REQUIRED WORK. Find the line below that contains "unfold State.leaveSubst". Transcribe it and every line after it exactly, adding nothing.

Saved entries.
=-=-=
-- ==== Sys2Proof/Laws/MemoryClock.lean ====
section
/-! SUPPORT. The synthesizers, the Headstock, the Steady Rest and the steps toward a target keep the memories in canonical form. -/

set_option Elab.async false

namespace Sys2Proof.Machine

theorem State.judge_wf {s : State} {c : Nat} (hw : Memory.wf s = true) : Memory.wf (State.judge s c) = true := by
  unfold State.judge
  with_reducible repeat' first | assumption | apply State.p_wf

theorem State.gatePad_wf {s : State} {c : Nat} {openFrom : Nat} {off : Nat} (hw : Memory.wf s = true) : Memory.wf (State.gatePad s c openFrom off) = true := by
  unfold State.gatePad
  with_reducible repeat' first | assumption | apply State.setPad_wf

theorem State.gatePads_wf {s : State} {l : List Nat} {openFrom : Nat} (hw : Memory.wf s = true) : Memory.wf (State.gatePads s l openFrom) = true := by
  unfold State.gatePads
  with_reducible repeat' first | assumption | intro _ | apply State.each_wf | apply State.gatePad_wf

theorem State.takeSubst_wf {s : State} {off : Nat} {c : Nat} (hw : Memory.wf s = true) : Memory.wf (State.takeSubst s off c) = true := by
  unfold State.takeSubst
  with_reducible repeat' first | assumption | apply State.raiseBits_wf | apply State.p_wf | apply State.gatePad_wf

theorem State.toSubst_wf {s : State} {off : Nat} {c : Nat} (hw : Memory.wf s = true) : Memory.wf (State.toSubst s off c) = true := by
  unfold State.toSubst
  with_reducible repeat' first | assumption | intro _ | apply wf_ite | apply State.takeSubst_wf | apply State.setPad_wf

theorem State.someOffset_wf {s : State} (hw : Memory.wf s = true) : Memory.wf (State.someOffset s).2 = true := by
  unfold State.someOffset
  with_reducible repeat' first | assumption | apply State.fresh_wf

theorem State.someOffset_wf_eq {s : State} {aa : Nat} {tt : State} (ee : (State.someOffset s) = (aa, tt)) (hw : Memory.wf s = true) : Memory.wf tt = true := by
  have h1 : Memory.wf (State.someOffset s).2 = true := State.someOffset_wf hw; rw [ee] at h1; exact h1

theorem State.fromSubst_wf {s : State} {c : Nat} {openFrom : Nat} (hw : Memory.wf s = true) : Memory.wf (State.fromSubst s c openFrom) = true := by
  unfold State.fromSubst
  with_reducible repeat' first | assumption | intro _ | apply wf_ite | apply State.p_wf | apply State.gatePad_wf

theorem State.openPad_wf {s : State} {c : Nat} (hw : Memory.wf s = true) : Memory.wf (State.openPad s c) = true := by
  unfold State.openPad
  with_reducible repeat' first | assumption | intro _ | apply wf_ite | apply State.emit_wf | apply State.setPad_wf | apply State.p_wf | split | (apply wf_mk; first | assumption | apply State.emit_wf)

theorem State.setClkFreq_wf {s : State} {c : Nat} (hw : Memory.wf s = true) : Memory.wf (State.setClkFreq s c) = true := by
  unfold State.setClkFreq
  with_reducible repeat' first | assumption | apply State.est_wf | apply State.p_wf

theorem State.setPhi_wf {s : State} {u : Nat} (hw : Memory.wf s = true) : Memory.wf (State.setPhi s u) = true := by
  unfold State.setPhi
  with_reducible repeat' first | assumption | intro _ | apply wf_ite | apply State.p_wf

theorem State.utStep2_wf {s : State} {u : Nat} (hw : Memory.wf s = true) : Memory.wf (State.utStep2 s u) = true := by
  unfold State.utStep2
  with_reducible repeat' first | assumption | intro _ | apply wf_ite | apply wf_foldl | apply State.p_wf | apply State.est_wf | apply State.setUt_wf | apply State.toSubst_wf | apply State.raiseBits_wf | split | dsimp only

theorem State.gatedRelock_wf {s : State} {u : Nat} {num : Nat} (hw : Memory.wf s = true) : Memory.wf (State.gatedRelock s u num) = true := by
  unfold State.gatedRelock
  with_reducible repeat' first | assumption | intro _ | apply wf_ite | apply wf_foldl | apply State.setUt_wf | apply State.p_wf | apply State.each_wf | apply State.gatePad_wf | apply State.setClkFreq_wf | apply State.setPhi_wf | apply State.utStep2_wf

theorem State.retarget_wf {s : State} {u : Nat} {num : Nat} (hw : Memory.wf s = true) : Memory.wf (State.retarget s u num) = true := by
  unfold State.retarget
  with_reducible repeat' first | assumption | intro _ | apply wf_ite | apply State.setPhi_wf | apply State.setUt_wf | apply State.utStep2_wf | apply State.p_wf

theorem State.stopWave_wf {s : State} {c : Nat} {t : Nat} (hw : Memory.wf s = true) : Memory.wf (State.stopWave s c t) = true := by
  unfold State.stopWave
  with_reducible repeat' first | assumption | intro _ | apply wf_ite | apply State.p_wf | apply State.setPad_wf

theorem State.closePad_wf {s : State} {c : Nat} (hw : Memory.wf s = true) : Memory.wf (State.closePad s c) = true := by
  unfold State.closePad
  with_reducible repeat' first | assumption | intro _ | apply wf_ite | apply State.emit_wf | apply State.stopWave_wf | apply State.utStep2_wf

theorem State.closeDue_wf {s : State} (hw : Memory.wf s = true) : Memory.wf (State.closeDue s) = true := by
  unfold State.closeDue
  with_reducible repeat' first | assumption | intro _ | apply State.each_wf | apply State.closePad_wf

theorem State.parkRise_wf {s : State} {c : Nat} (hw : Memory.wf s = true) : Memory.wf (State.parkRise s c) = true := by
  unfold State.parkRise
  with_reducible repeat' first | assumption | intro _ | apply wf_ite | apply State.emit_wf | apply State.setPad_wf | apply State.p_wf

theorem State.frameRate_wf {s : State} {u : Nat} (hw : Memory.wf s = true) : Memory.wf (State.frameRate s u).2 = true := by
  unfold State.frameRate
  with_reducible repeat' first | assumption | apply State.fresh_wf | split

theorem State.frameRate_wf_eq {s : State} {u : Nat} {aa : Nat} {tt : State} (ee : (State.frameRate s u) = (aa, tt)) (hw : Memory.wf s = true) : Memory.wf tt = true := by
  have h1 : Memory.wf (State.frameRate s u).2 = true := State.frameRate_wf hw; rw [ee] at h1; exact h1

theorem State.waveFrame_wf {s : State} (hw : Memory.wf s = true) : Memory.wf (State.waveFrame s) = true := by
  unfold State.waveFrame
  with_reducible repeat' first | assumption | intro _ | apply State.each_wf | apply State.frameRate_wf | apply State.emit_wf | apply State.setPad_wf | apply State.parkRise_wf | split

theorem State.stepWaves_wf {s : State} (hw : Memory.wf s = true) : Memory.wf (State.stepWaves s) = true := by
  unfold State.stepWaves
  with_reducible repeat' first | assumption | intro _ | apply State.each_wf | apply State.setPad_wf

theorem State.utLocked_wf {s : State} {u : Nat} (hw : Memory.wf s = true) : Memory.wf (State.utLocked s u) = true := by
  unfold State.utLocked
  with_reducible repeat' first | assumption | apply State.setUt_wf | apply State.p_wf

theorem State.utLost_wf {s : State} {u : Nat} (hw : Memory.wf s = true) : Memory.wf (State.utLost s u) = true := by
  unfold State.utLost
  with_reducible repeat' first | assumption | intro _ | apply wf_foldl | apply State.inc_wf | apply State.raiseBits_wf | apply State.someOffset_wf | apply State.toSubst_wf | apply State.setUt_wf | apply State.p_wf | apply State.utStep2_wf

theorem State.leaveSubst_wf {s : State} {u : Nat} (hw : Memory.wf s = true) : Memory.wf (State.leaveSubst s u) = true := by
  unfold State.leaveSubst
  with_reducible repeat' first | assumption | intro _ | apply wf_ite | apply State.each_wf | apply State.fromSubst_wf

theorem State.hitless_wf {s : State} {u : Nat} {num : Nat} (hw : Memory.wf s = true) : Memory.wf (State.hitless s u num) = true := by
  unfold State.hitless
  with_reducible repeat' first | assumption | apply State.setUt_wf | apply State.p_wf

theorem State.utCount_wf {s : State} {u : Nat} (hw : Memory.wf s = true) : Memory.wf (State.utCount s u) = true := by
  unfold State.utCount
  with_reducible repeat' first | assumption | intro _ | apply wf_ite | apply State.setUt_wf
=-=-=
REPLY TO THE EXERCISE.
  unfold State.leaveSubst
  with_reducible repeat' first | assumption | intro _ | apply wf_ite | apply State.each_wf | apply State.fromSubst_wf

theorem State.hitless_wf {s : State} {u : Nat} {num : Nat} (hw : Memory.wf s = true) : Memory.wf (State.hitless s u num) = true := by
  unfold State.hitless
  with_reducible repeat' first | assumption | apply State.setUt_wf | apply State.p_wf

theorem State.utCount_wf {s : State} {u : Nat} (hw : Memory.wf s = true) : Memory.wf (State.utCount s u) = true := by
  unfold State.utCount
  with_reducible repeat' first | assumption | intro _ | apply wf_ite | apply State.setUt_wf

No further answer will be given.